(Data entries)
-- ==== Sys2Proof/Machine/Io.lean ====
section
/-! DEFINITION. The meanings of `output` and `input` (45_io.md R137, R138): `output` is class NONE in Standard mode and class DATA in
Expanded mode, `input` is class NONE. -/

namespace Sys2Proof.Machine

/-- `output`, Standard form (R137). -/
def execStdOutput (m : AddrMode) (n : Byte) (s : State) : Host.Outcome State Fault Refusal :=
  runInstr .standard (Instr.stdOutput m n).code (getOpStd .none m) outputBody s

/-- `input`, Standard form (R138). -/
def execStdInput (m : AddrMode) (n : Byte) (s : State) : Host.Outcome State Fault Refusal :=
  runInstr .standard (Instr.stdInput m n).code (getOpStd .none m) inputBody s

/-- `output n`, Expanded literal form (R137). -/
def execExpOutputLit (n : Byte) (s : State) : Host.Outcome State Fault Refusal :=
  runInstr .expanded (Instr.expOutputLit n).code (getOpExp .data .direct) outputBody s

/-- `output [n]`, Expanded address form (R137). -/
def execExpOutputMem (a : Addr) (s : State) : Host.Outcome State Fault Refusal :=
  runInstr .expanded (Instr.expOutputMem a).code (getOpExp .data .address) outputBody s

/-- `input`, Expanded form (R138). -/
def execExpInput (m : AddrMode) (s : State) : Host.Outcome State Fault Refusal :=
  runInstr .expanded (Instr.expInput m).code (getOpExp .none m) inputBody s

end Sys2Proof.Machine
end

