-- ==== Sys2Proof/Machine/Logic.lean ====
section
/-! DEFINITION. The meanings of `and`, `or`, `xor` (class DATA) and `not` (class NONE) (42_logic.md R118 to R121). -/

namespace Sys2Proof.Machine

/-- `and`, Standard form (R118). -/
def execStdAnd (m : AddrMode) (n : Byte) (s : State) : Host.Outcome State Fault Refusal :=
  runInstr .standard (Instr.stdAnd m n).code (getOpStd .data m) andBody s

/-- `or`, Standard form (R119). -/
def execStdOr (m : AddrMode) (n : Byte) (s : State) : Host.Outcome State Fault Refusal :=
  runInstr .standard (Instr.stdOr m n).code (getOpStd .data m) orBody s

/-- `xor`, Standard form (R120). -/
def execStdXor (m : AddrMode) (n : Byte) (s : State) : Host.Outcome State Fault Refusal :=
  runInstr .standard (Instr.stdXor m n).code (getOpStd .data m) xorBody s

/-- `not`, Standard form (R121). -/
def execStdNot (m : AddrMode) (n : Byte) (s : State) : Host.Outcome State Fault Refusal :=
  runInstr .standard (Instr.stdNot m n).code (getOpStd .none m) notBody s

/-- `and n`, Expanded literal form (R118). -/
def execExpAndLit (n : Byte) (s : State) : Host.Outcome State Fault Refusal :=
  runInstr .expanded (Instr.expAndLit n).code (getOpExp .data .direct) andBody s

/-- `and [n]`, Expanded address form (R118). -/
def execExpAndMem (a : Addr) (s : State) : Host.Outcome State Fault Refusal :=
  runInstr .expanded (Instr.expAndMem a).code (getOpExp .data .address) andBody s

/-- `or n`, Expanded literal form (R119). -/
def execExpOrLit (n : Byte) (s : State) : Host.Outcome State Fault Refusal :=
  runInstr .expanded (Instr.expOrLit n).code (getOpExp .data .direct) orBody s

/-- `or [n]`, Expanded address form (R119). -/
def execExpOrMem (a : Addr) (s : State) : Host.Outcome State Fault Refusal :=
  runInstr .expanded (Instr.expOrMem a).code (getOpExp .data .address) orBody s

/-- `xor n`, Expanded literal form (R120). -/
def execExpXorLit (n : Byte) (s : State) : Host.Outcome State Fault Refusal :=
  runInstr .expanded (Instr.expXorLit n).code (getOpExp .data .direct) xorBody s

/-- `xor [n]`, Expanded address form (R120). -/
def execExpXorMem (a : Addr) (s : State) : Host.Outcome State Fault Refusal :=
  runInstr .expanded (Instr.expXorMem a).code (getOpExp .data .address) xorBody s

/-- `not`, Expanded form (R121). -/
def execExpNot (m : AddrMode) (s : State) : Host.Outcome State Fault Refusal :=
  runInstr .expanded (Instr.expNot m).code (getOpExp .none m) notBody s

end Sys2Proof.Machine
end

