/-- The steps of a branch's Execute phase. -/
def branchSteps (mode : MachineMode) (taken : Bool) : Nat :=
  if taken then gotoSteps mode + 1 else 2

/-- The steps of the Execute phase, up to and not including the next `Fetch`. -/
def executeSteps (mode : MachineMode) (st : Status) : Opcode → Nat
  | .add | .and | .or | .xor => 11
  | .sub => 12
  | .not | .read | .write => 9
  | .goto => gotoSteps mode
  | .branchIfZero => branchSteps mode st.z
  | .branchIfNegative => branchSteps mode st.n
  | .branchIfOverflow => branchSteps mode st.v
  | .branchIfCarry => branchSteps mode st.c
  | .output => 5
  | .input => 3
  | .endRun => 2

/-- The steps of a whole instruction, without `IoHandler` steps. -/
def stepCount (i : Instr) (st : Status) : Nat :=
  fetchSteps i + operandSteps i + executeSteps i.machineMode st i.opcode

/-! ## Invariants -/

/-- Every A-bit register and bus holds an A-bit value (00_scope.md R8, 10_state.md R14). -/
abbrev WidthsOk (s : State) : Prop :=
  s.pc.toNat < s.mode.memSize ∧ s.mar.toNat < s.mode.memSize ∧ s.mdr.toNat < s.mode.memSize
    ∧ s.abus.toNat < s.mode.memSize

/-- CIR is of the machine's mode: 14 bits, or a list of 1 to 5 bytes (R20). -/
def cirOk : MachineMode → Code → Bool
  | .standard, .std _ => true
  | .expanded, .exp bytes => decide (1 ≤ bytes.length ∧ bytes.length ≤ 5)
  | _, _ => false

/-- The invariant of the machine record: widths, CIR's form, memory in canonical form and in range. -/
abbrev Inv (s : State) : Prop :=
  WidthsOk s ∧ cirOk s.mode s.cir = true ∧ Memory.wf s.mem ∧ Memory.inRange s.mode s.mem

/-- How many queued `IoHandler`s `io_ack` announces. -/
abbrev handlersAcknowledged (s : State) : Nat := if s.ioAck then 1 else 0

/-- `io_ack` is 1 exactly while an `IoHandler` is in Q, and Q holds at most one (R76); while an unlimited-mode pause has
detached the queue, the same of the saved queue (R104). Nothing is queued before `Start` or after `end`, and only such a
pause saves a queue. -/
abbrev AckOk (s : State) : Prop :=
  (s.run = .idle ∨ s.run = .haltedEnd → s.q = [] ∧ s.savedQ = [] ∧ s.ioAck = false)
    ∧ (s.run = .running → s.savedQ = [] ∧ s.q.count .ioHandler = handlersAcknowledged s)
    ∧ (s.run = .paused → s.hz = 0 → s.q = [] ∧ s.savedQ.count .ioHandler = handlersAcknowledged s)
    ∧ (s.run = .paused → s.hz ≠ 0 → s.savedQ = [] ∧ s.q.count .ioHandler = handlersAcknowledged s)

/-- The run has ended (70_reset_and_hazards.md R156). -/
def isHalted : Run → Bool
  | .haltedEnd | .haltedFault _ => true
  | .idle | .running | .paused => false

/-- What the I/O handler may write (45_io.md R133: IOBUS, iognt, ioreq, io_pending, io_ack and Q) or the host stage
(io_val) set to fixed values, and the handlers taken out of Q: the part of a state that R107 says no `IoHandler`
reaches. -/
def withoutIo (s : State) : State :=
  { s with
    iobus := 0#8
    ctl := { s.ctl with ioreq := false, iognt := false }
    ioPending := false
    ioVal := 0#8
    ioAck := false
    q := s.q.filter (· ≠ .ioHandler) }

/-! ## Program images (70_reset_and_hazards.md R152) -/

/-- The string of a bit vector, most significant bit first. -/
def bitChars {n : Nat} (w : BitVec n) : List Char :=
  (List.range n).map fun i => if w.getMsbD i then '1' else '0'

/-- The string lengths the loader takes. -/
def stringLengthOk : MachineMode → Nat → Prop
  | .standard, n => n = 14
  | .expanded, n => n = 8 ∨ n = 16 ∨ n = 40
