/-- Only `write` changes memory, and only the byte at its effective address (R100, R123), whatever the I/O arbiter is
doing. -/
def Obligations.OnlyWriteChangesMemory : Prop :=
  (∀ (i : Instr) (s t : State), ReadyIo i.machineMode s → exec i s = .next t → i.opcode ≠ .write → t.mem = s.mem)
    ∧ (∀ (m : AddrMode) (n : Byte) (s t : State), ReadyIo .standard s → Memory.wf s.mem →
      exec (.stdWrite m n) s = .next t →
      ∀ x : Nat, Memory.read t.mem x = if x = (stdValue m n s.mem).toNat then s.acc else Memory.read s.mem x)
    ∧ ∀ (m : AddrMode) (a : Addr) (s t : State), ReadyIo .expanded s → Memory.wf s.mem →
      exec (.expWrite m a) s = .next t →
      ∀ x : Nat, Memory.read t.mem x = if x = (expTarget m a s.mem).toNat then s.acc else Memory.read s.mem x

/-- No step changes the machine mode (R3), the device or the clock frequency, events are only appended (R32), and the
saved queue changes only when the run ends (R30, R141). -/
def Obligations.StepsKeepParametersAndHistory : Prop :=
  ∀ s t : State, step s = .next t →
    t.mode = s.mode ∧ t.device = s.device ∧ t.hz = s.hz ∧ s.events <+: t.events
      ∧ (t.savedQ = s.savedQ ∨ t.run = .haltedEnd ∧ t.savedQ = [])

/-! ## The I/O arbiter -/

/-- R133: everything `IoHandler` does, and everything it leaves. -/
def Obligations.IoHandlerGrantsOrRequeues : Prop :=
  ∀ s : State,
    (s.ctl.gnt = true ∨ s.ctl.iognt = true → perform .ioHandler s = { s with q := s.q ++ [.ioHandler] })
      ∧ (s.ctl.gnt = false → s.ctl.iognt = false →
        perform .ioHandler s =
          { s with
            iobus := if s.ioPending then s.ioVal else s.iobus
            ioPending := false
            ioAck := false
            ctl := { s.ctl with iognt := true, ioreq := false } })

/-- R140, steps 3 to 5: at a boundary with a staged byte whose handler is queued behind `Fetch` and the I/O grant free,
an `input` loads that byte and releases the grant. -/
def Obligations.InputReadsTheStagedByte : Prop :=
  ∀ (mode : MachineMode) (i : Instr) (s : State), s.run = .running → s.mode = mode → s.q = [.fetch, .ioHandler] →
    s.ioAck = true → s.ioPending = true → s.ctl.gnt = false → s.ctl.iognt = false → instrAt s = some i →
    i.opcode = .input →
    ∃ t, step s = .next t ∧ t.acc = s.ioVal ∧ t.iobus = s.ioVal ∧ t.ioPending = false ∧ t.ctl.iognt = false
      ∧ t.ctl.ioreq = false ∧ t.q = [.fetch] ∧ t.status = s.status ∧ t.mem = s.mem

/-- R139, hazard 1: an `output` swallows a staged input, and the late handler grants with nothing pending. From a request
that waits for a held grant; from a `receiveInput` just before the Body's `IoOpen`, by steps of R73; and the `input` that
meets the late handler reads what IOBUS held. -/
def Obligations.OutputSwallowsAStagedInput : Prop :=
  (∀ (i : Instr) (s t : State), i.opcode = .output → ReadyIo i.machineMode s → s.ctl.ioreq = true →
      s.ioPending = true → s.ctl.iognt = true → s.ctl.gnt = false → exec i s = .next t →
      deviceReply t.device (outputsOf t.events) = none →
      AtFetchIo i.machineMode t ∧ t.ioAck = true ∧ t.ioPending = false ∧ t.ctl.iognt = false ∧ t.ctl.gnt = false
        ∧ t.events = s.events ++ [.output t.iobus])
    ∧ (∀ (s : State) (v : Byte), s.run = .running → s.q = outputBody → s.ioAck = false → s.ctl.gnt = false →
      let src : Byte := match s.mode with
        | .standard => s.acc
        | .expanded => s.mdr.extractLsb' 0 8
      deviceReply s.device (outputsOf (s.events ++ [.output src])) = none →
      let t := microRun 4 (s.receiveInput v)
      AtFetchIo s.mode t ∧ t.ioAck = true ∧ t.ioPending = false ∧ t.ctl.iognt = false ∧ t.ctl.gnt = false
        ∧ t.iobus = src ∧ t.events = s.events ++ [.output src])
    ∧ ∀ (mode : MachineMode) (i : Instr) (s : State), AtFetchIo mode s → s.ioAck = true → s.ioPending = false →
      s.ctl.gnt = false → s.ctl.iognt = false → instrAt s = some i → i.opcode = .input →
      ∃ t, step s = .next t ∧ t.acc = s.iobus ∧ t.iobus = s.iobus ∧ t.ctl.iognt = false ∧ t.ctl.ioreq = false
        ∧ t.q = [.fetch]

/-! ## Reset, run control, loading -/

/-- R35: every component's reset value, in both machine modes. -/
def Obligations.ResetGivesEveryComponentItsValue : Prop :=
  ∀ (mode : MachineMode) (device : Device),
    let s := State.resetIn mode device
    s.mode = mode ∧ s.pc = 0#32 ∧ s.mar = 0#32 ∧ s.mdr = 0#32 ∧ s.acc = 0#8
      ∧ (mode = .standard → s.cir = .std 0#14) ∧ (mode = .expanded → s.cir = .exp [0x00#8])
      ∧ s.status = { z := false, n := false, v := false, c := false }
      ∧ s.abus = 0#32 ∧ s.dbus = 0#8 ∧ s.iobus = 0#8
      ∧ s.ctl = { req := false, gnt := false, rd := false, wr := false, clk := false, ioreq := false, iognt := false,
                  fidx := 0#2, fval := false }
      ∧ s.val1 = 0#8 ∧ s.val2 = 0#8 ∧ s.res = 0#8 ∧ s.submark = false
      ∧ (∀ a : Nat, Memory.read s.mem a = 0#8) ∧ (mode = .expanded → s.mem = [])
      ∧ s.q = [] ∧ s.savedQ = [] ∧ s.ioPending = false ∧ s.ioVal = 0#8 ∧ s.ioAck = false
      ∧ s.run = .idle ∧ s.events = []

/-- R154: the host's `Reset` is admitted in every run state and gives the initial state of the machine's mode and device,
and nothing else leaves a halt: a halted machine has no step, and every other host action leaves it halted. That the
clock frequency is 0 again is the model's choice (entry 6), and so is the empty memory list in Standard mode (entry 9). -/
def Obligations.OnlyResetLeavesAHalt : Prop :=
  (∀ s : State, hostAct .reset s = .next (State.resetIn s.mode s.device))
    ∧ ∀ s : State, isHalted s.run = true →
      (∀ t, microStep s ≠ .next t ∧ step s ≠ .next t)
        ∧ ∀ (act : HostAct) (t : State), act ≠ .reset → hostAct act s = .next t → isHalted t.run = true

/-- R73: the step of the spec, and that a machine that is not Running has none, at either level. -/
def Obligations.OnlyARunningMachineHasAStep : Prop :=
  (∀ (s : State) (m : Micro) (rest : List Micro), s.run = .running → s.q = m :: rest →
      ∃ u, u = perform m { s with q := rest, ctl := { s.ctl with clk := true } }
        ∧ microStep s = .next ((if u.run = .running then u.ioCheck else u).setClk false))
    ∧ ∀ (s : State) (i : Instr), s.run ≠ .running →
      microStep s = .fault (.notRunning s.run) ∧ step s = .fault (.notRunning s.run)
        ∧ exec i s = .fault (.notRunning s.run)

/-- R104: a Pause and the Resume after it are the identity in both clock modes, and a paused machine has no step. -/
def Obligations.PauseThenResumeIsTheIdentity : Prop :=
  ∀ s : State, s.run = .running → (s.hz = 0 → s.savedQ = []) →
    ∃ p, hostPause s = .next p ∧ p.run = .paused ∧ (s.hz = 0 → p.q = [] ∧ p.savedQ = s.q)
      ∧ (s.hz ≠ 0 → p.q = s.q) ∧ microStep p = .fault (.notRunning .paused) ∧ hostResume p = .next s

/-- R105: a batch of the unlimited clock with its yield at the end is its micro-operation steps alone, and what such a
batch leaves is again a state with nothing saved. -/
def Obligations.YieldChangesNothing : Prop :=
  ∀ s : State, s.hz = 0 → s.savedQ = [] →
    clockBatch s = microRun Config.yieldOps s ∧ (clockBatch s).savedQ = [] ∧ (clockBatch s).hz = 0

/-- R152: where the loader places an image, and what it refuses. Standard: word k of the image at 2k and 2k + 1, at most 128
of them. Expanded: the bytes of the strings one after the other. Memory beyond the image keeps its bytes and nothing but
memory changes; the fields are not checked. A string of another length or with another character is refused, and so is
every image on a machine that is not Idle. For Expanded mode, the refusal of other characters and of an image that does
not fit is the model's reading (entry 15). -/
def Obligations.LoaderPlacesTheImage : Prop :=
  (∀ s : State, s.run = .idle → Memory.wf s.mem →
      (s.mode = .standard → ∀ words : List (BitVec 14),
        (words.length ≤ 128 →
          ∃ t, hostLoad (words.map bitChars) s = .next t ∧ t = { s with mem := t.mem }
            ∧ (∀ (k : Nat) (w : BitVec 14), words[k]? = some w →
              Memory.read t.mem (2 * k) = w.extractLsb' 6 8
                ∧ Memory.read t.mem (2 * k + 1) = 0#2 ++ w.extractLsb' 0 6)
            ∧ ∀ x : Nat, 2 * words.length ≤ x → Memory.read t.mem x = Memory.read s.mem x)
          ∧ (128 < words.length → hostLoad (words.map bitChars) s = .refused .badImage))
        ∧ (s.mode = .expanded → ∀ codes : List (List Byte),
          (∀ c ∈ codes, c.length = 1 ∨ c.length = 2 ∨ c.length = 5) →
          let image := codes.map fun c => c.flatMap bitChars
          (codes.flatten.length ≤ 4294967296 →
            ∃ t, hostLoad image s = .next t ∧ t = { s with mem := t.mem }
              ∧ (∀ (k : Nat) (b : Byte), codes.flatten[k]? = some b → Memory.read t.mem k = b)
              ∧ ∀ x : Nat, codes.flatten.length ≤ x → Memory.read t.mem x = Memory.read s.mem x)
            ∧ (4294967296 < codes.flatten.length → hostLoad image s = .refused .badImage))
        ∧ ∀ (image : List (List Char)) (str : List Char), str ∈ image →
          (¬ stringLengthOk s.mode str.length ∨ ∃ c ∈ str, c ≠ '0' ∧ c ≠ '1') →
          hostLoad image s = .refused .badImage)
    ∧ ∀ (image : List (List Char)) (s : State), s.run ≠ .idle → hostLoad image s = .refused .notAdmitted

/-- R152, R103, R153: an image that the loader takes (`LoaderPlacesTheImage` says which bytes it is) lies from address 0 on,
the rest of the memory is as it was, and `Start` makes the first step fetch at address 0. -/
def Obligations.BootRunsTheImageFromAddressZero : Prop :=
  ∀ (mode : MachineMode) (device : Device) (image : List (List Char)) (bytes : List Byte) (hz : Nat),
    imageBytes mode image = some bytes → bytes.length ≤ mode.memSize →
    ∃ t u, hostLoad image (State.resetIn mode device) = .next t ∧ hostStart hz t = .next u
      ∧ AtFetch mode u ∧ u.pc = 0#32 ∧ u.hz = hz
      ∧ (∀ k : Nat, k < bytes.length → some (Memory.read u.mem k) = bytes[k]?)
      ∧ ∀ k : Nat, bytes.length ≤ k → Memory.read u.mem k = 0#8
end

TASK ITEM =>
For this exercise, please output exactly the lines above starting at the line with "words[k]? = some w →" and ending at the line with "t.mem k = b)", ends included.

SOLUTION TO THE PROBLEM =>
            ∧ (∀ (k : Nat) (w : BitVec 14), words[k]? = some w →
              Memory.read t.mem (2 * k) = w.extractLsb' 6 8
                ∧ Memory.read t.mem (2 * k + 1) = 0#2 ++ w.extractLsb' 0 6)
            ∧ ∀ x : Nat, 2 * words.length ≤ x → Memory.read t.mem x = Memory.read s.mem x)
          ∧ (128 < words.length → hostLoad (words.map bitChars) s = .refused .badImage))
        ∧ (s.mode = .expanded → ∀ codes : List (List Byte),
          (∀ c ∈ codes, c.length = 1 ∨ c.length = 2 ∨ c.length = 5) →
          let image := codes.map fun c => c.flatMap bitChars
          (codes.flatten.length ≤ 4294967296 →
            ∃ t, hostLoad image s = .next t ∧ t = { s with mem := t.mem }
              ∧ (∀ (k : Nat) (b : Byte), codes.flatten[k]? = some b → Memory.read t.mem k = b)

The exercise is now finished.